Instructions to follow: Hunt through the lines below for the string "some" and copy each one that has it.

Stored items
/-! ### State.accept -/

@[simp] theorem State.accept_cfg (s : State) (p : Port) : (s.accept p).cfg = s.cfg := by cases p <;> rfl
@[simp] theorem State.accept_pix (s : State) (p : Port) : (s.accept p).pix = s.pix := by cases p <;> rfl
@[simp] theorem State.accept_brt (s : State) (p : Port) : (s.accept p).brt = s.brt := by cases p <;> rfl
@[simp] theorem State.accept_phase (s : State) (p : Port) : (s.accept p).phase = s.phase := by cases p <;> rfl
@[simp] theorem State.accept_byteIdx (s : State) (p : Port) : (s.accept p).byteIdx = s.byteIdx := by cases p <;> rfl
@[simp] theorem State.accept_bitIdx (s : State) (p : Port) : (s.accept p).bitIdx = s.bitIdx := by cases p <;> rfl
@[simp] theorem State.accept_busy (s : State) (p : Port) : (s.accept p).busy = s.busy := by cases p <;> rfl
@[simp] theorem State.accept_sched (s : State) (p : Port) : (s.accept p).sched = s.sched.tail := by cases p <;> rfl
@[simp] theorem State.accept_out (s : State) (p : Port) : (s.accept p).out = s.out := by cases p <;> rfl
@[simp] theorem State.accept_host_hostPort (s : State) : (s.accept .host).hostPort = s.hostPort.tail := rfl
@[simp] theorem State.accept_host_pipePort (s : State) : (s.accept .host).pipePort = s.pipePort := rfl
@[simp] theorem State.accept_pipeline_hostPort (s : State) : (s.accept .pipeline).hostPort = s.hostPort := rfl
@[simp] theorem State.accept_pipeline_pipePort (s : State) : (s.accept .pipeline).pipePort = s.pipePort.tail := rfl

/-! ### State.idleTurn -/

@[simp] theorem State.idleTurn_cfg (s : State) (p : Port) : (s.idleTurn p).cfg = s.cfg := by cases p <;> rfl
@[simp] theorem State.idleTurn_pix (s : State) (p : Port) : (s.idleTurn p).pix = s.pix := by cases p <;> rfl
@[simp] theorem State.idleTurn_brt (s : State) (p : Port) : (s.idleTurn p).brt = s.brt := by cases p <;> rfl
@[simp] theorem State.idleTurn_phase (s : State) (p : Port) : (s.idleTurn p).phase = s.phase := by cases p <;> rfl
@[simp] theorem State.idleTurn_byteIdx (s : State) (p : Port) : (s.idleTurn p).byteIdx = s.byteIdx := by cases p <;> rfl
@[simp] theorem State.idleTurn_bitIdx (s : State) (p : Port) : (s.idleTurn p).bitIdx = s.bitIdx := by cases p <;> rfl
@[simp] theorem State.idleTurn_busy (s : State) (p : Port) : (s.idleTurn p).busy = s.busy := by cases p <;> rfl
@[simp] theorem State.idleTurn_sched (s : State) (p : Port) : (s.idleTurn p).sched = s.sched.tail := by cases p <;> rfl
@[simp] theorem State.idleTurn_out (s : State) (p : Port) : (s.idleTurn p).out = s.out := by cases p <;> rfl
@[simp] theorem State.idleTurn_host_hostPort (s : State) : (s.idleTurn .host).hostPort = s.hostPort.tail := rfl
@[simp] theorem State.idleTurn_host_pipePort (s : State) : (s.idleTurn .host).pipePort = s.pipePort := rfl
@[simp] theorem State.idleTurn_pipeline_hostPort (s : State) : (s.idleTurn .pipeline).hostPort = s.hostPort := rfl
@[simp] theorem State.idleTurn_pipeline_pipePort (s : State) : (s.idleTurn .pipeline).pipePort = s.pipePort.tail := rfl

/-! ### restartSession -/

@[simp] theorem restartSession_cfg (s : State) : (restartSession s).cfg = s.cfg := rfl
@[simp] theorem restartSession_pix (s : State) : (restartSession s).pix = s.pix := rfl
@[simp] theorem restartSession_brt (s : State) : (restartSession s).brt = s.brt := rfl
@[simp] theorem restartSession_phase (s : State) : (restartSession s).phase = .data := rfl
@[simp] theorem restartSession_byteIdx (s : State) : (restartSession s).byteIdx = 0 := rfl
@[simp] theorem restartSession_bitIdx (s : State) : (restartSession s).bitIdx = 0 := rfl
@[simp] theorem restartSession_busy (s : State) : (restartSession s).busy = s.busy := rfl
@[simp] theorem restartSession_hostPort (s : State) : (restartSession s).hostPort = s.hostPort := rfl
@[simp] theorem restartSession_pipePort (s : State) : (restartSession s).pipePort = s.pipePort := rfl
@[simp] theorem restartSession_sched (s : State) : (restartSession s).sched = s.sched := rfl
@[simp] theorem restartSession_out (s : State) : (restartSession s).out = s.out := rfl

/-! ### applyReset -/

@[simp] theorem applyReset_cfg (s : State) : (applyReset s).cfg = s.cfg := rfl
@[simp] theorem applyReset_pix (s : State) : (applyReset s).pix = [] := rfl
@[simp] theorem applyReset_brt (s : State) : (applyReset s).brt = s.cfg.brtReset := rfl
@[simp] theorem applyReset_phase (s : State) : (applyReset s).phase = .data := rfl
@[simp] theorem applyReset_byteIdx (s : State) : (applyReset s).byteIdx = 0 := rfl
@[simp] theorem applyReset_bitIdx (s : State) : (applyReset s).bitIdx = 0 := rfl
@[simp] theorem applyReset_busy (s : State) : (applyReset s).busy = false := rfl
@[simp] theorem applyReset_hostPort (s : State) : (applyReset s).hostPort = s.hostPort.tail := rfl
@[simp] theorem applyReset_pipePort (s : State) : (applyReset s).pipePort = s.pipePort.tail := rfl
@[simp] theorem applyReset_sched (s : State) : (applyReset s).sched = s.sched.tail := rfl
@[simp] theorem applyReset_out (s : State) : (applyReset s).out = s.out := rfl

/-! ### State.offer -/

@[simp] theorem State.offer_cfg (s : State) (p : Port) (w : CmdWord) : (s.offer p w).cfg = s.cfg := by
  cases p <;> rfl
@[simp] theorem State.offer_pix (s : State) (p : Port) (w : CmdWord) : (s.offer p w).pix = s.pix := by
  cases p <;> rfl
@[simp] theorem State.offer_brt (s : State) (p : Port) (w : CmdWord) : (s.offer p w).brt = s.brt := by
  cases p <;> rfl
@[simp] theorem State.offer_phase (s : State) (p : Port) (w : CmdWord) : (s.offer p w).phase = s.phase := by
  cases p <;> rfl
@[simp] theorem State.offer_byteIdx (s : State) (p : Port) (w : CmdWord) : (s.offer p w).byteIdx = s.byteIdx := by
  cases p <;> rfl
@[simp] theorem State.offer_bitIdx (s : State) (p : Port) (w : CmdWord) : (s.offer p w).bitIdx = s.bitIdx := by
  cases p <;> rfl
@[simp] theorem State.offer_busy (s : State) (p : Port) (w : CmdWord) : (s.offer p w).busy = s.busy := by
  cases p <;> rfl
@[simp] theorem State.offer_host_hostPort (s : State) (w : CmdWord) :
    (s.offer .host w).hostPort = some w :: s.hostPort := rfl
@[simp] theorem State.offer_pipeline_hostPort (s : State) (w : CmdWord) :
    (s.offer .pipeline w).hostPort = s.hostPort := rfl
@[simp] theorem State.offer_host_pipePort (s : State) (w : CmdWord) :
    (s.offer .host w).pipePort = s.pipePort := rfl
@[simp] theorem State.offer_pipeline_pipePort (s : State) (w : CmdWord) :
    (s.offer .pipeline w).pipePort = some w :: s.pipePort := rfl
@[simp] theorem State.offer_sched (s : State) (p : Port) (w : CmdWord) : (s.offer p w).sched = s.sched := by
  cases p <;> rfl
@[simp] theorem State.offer_out (s : State) (p : Port) (w : CmdWord) : (s.offer p w).out = s.out := by
  cases p <;> rfl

Worked solution:
    (s.offer .host w).hostPort = some w :: s.hostPort := rfl
    (s.offer .pipeline w).pipePort = some w :: s.pipePort := rfl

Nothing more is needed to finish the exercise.